Segment Start: DATA SECTION
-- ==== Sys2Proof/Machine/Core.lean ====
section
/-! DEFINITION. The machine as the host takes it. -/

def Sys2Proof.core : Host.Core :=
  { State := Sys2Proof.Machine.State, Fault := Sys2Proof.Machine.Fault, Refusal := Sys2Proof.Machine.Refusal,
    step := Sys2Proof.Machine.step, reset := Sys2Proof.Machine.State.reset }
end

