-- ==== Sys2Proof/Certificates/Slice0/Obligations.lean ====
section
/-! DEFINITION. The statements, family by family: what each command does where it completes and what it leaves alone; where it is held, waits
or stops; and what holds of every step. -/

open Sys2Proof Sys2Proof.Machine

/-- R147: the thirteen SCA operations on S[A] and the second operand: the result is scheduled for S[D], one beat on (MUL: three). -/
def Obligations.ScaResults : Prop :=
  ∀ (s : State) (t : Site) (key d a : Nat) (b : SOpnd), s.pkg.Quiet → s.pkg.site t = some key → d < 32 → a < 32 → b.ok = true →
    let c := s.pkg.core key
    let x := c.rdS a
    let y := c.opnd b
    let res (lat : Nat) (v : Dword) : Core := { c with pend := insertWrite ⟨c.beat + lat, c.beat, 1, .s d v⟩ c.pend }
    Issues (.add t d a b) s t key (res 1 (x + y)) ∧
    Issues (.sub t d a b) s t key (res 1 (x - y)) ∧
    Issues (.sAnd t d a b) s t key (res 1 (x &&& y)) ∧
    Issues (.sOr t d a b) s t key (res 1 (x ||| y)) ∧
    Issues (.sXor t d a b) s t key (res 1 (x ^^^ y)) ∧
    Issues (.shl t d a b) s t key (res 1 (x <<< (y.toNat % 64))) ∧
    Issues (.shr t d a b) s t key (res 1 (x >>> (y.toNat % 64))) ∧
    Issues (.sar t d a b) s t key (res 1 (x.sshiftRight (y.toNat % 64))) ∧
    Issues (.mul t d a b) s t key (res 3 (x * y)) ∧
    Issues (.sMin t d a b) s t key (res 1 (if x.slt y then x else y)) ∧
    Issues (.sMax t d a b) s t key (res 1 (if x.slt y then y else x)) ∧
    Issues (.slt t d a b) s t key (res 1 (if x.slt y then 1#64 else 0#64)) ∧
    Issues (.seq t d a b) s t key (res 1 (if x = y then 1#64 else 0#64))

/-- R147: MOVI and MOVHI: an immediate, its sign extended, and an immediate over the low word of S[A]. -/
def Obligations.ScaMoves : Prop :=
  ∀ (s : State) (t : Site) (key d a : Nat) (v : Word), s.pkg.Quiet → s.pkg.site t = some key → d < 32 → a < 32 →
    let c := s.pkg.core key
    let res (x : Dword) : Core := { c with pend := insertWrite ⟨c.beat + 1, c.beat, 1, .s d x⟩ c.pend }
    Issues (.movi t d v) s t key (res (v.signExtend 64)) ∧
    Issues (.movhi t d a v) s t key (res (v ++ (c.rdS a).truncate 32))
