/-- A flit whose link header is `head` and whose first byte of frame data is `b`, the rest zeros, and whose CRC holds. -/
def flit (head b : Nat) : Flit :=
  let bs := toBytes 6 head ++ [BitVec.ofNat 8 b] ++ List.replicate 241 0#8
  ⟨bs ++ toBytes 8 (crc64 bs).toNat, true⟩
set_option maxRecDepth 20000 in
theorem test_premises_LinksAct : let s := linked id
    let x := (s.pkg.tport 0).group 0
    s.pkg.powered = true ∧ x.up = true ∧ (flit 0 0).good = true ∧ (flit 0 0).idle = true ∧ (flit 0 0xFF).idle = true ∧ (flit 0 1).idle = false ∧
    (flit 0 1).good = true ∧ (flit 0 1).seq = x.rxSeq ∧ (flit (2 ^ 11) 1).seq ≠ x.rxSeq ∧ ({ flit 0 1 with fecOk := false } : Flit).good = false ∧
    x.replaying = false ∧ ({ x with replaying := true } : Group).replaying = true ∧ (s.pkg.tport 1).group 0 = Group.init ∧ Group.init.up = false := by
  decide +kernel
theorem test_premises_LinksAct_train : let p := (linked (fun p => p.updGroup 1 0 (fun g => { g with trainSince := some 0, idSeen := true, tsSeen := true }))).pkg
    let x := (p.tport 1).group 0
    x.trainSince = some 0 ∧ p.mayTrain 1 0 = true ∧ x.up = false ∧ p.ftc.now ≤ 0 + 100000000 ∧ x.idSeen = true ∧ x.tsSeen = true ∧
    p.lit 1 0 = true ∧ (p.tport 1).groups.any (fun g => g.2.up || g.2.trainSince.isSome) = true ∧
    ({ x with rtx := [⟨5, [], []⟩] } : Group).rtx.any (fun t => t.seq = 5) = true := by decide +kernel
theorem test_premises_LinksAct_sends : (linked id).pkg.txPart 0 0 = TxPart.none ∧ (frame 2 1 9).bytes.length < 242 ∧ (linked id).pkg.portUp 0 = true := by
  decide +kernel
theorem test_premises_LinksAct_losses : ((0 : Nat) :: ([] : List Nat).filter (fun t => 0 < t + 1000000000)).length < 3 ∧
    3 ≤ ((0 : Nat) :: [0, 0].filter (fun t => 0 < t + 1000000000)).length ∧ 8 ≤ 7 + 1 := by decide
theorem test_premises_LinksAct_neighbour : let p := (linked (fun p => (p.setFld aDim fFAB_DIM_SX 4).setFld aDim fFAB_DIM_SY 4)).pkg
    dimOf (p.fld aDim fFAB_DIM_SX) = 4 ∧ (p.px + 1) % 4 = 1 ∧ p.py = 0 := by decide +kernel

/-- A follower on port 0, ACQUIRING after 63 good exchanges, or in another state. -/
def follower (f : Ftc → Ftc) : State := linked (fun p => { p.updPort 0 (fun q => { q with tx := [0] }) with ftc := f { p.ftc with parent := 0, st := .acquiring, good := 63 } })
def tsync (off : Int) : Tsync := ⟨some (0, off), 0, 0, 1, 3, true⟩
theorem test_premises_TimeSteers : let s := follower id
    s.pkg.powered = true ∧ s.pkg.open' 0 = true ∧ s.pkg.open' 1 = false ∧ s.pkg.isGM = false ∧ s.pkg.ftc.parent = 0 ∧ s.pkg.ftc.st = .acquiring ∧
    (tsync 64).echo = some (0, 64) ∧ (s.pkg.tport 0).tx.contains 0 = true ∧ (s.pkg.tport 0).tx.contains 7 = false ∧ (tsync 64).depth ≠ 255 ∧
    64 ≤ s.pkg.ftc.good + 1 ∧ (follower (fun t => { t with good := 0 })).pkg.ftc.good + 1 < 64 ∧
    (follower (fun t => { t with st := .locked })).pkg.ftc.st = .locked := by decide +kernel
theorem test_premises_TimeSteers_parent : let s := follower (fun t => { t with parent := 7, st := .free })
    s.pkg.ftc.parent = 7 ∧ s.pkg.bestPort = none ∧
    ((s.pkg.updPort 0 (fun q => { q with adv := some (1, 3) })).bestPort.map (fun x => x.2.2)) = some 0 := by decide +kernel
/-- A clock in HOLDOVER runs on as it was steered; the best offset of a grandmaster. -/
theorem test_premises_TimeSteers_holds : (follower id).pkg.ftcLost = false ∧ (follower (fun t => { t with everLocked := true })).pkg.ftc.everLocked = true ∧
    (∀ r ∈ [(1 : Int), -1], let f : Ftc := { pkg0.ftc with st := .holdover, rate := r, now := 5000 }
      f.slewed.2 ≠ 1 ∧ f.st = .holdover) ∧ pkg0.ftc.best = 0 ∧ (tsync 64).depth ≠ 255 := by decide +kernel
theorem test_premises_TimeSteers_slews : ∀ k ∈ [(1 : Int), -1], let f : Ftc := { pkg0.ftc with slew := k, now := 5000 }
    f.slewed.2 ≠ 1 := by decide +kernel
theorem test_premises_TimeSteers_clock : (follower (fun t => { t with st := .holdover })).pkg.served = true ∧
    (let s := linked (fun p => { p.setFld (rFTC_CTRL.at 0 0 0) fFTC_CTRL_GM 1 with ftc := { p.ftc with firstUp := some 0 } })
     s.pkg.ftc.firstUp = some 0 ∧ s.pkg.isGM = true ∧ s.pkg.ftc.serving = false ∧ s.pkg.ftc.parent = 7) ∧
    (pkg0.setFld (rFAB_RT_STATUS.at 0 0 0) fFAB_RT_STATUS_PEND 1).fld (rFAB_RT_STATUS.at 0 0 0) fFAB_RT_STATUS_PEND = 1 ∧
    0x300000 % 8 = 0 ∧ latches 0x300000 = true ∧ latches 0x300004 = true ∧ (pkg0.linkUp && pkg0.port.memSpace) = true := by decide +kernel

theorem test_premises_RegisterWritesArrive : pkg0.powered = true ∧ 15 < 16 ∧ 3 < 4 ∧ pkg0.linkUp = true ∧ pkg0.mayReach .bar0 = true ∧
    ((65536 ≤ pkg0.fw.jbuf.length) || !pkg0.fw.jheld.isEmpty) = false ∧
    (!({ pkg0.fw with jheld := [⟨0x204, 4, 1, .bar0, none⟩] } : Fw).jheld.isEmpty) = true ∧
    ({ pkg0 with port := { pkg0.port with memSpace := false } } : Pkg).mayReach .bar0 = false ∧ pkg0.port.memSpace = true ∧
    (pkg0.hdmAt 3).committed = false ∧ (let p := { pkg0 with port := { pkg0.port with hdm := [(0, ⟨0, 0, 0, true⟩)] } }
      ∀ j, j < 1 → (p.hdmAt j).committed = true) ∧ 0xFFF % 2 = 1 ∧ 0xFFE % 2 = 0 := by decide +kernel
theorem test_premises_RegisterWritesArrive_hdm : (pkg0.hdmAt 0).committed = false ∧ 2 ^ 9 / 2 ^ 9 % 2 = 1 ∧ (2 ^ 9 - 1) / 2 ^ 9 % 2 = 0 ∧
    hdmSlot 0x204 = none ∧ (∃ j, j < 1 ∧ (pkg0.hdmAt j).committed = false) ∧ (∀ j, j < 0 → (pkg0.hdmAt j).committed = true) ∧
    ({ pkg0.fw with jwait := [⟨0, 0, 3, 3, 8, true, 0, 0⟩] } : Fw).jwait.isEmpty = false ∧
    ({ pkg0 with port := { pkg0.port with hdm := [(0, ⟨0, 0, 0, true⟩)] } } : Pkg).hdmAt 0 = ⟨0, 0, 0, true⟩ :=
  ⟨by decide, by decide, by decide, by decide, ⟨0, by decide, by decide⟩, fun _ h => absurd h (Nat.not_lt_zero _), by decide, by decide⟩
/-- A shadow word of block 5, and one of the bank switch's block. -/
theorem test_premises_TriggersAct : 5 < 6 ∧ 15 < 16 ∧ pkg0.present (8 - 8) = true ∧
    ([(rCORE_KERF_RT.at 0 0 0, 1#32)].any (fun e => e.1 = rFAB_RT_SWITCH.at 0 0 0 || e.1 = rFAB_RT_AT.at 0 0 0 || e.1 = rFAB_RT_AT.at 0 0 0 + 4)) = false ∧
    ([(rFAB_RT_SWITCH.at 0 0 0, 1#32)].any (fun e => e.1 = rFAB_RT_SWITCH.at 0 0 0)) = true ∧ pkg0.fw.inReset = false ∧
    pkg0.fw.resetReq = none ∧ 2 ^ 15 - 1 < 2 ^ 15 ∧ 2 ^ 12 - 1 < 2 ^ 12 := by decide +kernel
Segment End: DATA SECTION
Segment Start: DATA SECTION
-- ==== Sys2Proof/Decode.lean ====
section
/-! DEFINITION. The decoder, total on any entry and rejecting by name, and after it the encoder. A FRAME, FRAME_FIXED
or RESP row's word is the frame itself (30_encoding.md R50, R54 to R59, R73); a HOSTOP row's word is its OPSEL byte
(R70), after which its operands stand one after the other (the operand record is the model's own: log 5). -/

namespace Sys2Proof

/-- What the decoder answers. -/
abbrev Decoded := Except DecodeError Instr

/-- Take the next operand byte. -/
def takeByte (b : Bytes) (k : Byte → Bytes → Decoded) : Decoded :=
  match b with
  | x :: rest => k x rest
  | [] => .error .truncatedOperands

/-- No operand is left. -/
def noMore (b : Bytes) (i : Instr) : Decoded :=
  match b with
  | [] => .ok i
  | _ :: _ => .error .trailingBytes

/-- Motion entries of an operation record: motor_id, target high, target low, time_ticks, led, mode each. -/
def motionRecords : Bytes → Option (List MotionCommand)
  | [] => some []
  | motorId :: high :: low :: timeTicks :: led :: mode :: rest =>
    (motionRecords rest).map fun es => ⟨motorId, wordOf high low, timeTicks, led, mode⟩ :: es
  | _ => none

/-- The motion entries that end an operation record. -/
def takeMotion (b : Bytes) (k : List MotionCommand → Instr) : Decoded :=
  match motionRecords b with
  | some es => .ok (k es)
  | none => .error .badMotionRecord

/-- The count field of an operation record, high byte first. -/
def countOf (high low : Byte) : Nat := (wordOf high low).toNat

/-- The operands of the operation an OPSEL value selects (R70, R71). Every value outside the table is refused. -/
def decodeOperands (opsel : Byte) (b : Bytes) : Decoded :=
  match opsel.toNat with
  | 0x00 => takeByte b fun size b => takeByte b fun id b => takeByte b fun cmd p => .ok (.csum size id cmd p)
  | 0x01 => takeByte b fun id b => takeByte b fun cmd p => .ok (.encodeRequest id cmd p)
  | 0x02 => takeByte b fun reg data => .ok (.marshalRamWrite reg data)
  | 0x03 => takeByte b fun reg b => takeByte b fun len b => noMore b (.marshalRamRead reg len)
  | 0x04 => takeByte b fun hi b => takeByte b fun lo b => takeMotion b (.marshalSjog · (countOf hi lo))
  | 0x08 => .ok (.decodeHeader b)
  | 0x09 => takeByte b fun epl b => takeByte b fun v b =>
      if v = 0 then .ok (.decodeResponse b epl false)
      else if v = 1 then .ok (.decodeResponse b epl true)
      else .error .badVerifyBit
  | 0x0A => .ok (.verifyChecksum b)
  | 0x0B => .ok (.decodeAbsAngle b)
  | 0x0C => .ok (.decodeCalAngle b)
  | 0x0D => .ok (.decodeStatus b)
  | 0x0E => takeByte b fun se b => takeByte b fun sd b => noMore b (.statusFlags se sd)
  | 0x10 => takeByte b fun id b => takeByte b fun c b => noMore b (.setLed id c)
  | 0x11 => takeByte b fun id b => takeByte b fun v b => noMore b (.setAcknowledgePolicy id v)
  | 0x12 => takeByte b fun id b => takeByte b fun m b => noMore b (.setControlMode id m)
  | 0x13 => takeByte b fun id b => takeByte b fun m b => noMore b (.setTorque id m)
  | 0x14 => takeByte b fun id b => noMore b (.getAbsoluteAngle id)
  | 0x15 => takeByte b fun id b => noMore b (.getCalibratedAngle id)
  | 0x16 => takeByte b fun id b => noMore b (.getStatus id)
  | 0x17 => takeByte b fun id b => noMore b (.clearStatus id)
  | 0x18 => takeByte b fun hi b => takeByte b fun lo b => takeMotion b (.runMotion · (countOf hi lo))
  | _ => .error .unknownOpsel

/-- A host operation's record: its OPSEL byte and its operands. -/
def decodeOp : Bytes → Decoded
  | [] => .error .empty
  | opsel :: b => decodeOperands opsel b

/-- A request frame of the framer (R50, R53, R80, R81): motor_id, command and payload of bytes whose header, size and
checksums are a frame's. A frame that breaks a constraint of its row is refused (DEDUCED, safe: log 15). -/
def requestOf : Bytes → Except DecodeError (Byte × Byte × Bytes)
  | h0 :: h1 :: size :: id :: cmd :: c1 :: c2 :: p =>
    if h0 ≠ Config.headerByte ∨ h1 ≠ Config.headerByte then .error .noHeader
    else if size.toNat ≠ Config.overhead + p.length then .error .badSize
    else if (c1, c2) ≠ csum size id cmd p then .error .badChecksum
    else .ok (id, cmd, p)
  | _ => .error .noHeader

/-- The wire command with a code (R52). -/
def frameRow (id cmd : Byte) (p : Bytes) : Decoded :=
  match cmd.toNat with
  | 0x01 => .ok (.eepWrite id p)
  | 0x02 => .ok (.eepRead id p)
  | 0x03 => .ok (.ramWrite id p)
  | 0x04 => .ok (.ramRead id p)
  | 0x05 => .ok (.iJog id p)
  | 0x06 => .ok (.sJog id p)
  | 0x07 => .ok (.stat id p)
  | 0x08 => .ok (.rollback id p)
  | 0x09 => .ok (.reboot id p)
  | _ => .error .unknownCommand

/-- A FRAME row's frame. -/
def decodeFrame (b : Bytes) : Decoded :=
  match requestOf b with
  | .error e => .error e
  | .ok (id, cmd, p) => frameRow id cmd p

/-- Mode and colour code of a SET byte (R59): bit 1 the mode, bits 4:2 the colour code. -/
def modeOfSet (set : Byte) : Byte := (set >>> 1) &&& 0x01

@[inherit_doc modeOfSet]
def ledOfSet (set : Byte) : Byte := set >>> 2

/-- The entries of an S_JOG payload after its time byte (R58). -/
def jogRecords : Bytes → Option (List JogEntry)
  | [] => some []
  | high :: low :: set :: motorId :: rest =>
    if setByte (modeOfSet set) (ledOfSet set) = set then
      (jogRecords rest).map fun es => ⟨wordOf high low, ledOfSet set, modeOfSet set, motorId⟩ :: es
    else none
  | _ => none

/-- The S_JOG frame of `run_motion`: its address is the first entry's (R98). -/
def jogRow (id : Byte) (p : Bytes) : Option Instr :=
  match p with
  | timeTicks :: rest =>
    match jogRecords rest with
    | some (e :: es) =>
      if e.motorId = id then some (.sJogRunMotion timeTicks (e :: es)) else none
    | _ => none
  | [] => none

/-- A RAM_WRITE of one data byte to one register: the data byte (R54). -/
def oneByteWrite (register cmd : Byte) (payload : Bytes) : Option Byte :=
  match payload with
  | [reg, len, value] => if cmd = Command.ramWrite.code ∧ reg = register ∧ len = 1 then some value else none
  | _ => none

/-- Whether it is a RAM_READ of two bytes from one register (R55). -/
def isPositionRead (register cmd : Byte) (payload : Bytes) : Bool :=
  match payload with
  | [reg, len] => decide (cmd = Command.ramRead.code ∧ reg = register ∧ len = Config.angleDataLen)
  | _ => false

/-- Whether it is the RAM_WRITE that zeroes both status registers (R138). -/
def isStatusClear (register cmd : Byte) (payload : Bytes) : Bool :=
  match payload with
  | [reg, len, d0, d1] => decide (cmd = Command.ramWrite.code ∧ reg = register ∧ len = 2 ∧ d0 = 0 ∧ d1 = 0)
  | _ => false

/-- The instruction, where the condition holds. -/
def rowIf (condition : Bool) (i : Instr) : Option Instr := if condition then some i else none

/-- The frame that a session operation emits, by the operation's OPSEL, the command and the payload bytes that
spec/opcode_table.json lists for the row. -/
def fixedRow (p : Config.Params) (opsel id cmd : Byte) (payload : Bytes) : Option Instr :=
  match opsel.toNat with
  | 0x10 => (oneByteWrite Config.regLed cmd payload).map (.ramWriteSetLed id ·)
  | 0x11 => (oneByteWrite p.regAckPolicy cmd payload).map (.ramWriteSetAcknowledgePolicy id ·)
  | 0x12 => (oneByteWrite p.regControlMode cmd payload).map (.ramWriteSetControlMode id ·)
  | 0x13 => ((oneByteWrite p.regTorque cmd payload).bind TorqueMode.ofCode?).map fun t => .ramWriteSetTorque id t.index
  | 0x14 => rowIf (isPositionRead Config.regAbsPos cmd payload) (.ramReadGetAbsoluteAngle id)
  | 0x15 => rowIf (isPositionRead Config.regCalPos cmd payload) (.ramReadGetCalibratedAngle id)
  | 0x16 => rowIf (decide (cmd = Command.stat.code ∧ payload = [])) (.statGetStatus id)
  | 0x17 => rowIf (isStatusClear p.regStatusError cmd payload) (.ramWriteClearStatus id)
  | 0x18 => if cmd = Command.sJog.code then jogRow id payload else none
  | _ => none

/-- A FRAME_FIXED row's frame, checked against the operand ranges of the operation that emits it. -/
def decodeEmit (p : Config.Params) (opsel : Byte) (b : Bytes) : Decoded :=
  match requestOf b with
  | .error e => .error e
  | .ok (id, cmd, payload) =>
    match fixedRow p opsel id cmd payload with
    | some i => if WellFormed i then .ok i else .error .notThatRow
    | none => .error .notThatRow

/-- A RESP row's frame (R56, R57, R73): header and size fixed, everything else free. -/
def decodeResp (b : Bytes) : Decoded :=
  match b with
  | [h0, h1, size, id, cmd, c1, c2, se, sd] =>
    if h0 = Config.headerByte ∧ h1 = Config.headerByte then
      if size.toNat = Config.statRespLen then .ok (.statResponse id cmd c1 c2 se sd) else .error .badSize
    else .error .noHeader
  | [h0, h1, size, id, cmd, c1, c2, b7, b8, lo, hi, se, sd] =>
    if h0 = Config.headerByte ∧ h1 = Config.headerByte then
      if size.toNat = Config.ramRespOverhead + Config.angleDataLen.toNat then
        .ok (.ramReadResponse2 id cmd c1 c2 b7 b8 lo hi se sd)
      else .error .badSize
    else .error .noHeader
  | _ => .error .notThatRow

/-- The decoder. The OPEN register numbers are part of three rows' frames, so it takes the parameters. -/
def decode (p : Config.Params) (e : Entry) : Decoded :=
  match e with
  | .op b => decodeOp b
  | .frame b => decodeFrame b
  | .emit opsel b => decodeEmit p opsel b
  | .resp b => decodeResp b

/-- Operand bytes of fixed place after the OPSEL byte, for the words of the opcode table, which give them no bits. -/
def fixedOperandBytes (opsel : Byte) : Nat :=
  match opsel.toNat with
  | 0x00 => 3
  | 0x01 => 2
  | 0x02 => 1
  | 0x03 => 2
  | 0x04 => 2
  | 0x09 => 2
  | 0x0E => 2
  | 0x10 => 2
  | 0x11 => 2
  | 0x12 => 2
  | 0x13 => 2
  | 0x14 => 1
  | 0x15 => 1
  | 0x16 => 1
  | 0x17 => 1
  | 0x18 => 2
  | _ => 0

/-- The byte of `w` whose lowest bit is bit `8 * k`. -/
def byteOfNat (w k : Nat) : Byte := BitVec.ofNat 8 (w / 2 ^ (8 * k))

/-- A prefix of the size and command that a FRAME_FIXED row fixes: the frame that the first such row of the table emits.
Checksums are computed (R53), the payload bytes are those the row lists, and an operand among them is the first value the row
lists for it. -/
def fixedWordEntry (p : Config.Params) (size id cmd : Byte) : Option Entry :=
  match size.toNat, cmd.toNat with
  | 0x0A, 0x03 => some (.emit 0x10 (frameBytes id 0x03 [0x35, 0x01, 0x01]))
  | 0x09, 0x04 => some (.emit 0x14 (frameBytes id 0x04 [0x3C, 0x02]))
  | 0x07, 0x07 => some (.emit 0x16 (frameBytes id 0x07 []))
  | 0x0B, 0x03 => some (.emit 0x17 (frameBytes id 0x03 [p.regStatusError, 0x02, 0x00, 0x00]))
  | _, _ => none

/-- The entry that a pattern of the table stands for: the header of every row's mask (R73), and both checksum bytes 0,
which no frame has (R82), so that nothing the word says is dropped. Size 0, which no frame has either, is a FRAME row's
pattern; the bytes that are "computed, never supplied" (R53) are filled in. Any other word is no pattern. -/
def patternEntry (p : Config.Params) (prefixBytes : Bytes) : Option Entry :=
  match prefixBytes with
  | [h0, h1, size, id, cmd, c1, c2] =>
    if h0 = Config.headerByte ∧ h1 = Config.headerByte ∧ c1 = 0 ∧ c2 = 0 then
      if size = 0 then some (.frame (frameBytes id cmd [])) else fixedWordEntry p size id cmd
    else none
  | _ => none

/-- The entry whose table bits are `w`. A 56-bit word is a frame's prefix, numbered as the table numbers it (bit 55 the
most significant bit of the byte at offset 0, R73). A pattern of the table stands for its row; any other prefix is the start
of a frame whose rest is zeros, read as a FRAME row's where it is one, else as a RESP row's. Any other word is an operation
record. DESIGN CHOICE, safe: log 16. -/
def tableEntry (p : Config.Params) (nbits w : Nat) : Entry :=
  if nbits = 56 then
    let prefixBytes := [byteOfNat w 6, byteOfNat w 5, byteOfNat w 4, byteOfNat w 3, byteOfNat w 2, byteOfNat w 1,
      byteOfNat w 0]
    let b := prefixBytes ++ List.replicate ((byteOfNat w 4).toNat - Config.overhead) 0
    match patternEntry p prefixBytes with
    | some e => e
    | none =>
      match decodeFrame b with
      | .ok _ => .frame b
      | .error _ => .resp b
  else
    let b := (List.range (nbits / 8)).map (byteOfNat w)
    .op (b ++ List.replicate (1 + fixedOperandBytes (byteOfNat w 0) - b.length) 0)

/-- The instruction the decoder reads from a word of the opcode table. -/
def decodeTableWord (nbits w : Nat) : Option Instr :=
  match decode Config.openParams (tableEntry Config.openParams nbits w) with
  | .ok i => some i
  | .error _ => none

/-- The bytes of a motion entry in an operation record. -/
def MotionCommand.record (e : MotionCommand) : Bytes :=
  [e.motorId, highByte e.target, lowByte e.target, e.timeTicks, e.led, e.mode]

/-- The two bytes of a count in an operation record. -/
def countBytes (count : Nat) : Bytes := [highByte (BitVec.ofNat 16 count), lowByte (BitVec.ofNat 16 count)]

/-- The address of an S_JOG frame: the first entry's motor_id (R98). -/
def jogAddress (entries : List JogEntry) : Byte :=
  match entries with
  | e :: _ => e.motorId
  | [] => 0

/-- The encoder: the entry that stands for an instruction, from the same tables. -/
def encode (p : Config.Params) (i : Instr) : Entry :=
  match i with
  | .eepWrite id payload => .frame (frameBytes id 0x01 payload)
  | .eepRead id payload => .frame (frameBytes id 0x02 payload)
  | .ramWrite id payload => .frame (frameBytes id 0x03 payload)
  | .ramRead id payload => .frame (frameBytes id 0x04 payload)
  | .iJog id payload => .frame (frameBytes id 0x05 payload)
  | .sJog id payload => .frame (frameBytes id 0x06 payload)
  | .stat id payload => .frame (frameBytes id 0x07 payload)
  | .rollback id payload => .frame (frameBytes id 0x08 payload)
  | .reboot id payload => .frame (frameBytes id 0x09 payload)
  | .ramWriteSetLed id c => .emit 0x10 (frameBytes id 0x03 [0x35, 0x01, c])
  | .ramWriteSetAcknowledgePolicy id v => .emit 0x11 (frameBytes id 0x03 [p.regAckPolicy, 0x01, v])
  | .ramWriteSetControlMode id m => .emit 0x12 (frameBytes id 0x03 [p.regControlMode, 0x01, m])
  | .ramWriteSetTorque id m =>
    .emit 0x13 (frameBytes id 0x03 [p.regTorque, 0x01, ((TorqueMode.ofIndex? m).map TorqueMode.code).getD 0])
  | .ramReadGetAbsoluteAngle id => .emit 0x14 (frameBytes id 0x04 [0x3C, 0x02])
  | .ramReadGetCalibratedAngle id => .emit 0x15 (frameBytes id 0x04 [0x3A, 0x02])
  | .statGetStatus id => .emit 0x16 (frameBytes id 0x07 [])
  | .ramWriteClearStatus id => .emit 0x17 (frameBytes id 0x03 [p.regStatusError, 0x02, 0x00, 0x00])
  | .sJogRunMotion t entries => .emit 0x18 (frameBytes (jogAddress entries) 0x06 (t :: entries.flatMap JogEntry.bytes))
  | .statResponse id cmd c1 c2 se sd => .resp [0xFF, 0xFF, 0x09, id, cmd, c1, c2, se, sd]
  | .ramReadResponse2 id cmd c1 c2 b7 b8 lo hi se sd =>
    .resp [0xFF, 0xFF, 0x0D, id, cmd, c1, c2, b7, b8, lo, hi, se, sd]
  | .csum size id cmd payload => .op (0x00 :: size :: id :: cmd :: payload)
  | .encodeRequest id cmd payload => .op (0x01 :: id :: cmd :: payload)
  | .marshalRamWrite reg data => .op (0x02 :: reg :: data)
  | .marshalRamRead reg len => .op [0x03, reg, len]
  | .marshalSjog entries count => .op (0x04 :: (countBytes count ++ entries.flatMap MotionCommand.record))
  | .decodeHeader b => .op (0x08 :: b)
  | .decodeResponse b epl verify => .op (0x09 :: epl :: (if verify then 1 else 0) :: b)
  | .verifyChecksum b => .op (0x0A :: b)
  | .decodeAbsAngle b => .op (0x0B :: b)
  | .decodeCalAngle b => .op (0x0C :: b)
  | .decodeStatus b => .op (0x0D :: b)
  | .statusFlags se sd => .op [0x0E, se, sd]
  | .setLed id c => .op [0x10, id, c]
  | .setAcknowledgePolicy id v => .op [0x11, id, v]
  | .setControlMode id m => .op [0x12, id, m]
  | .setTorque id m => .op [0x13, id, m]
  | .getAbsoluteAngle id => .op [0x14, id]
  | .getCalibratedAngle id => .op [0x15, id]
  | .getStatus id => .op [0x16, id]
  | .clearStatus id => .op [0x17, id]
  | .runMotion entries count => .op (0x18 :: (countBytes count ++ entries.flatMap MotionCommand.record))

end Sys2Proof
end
Segment End: DATA SECTION
_TASK BRIEF_:
Filter the data above by the word "timeTicks" and copy every line that matches.

_ANSWER SPACE_:
  | motorId :: high :: low :: timeTicks :: led :: mode :: rest =>
    (motionRecords rest).map fun es => ⟨motorId, wordOf high low, timeTicks, led, mode⟩ :: es
  | timeTicks :: rest =>
      if e.motorId = id then some (.sJogRunMotion timeTicks (e :: es)) else none
  [e.motorId, highByte e.target, lowByte e.target, e.timeTicks, e.led, e.mode]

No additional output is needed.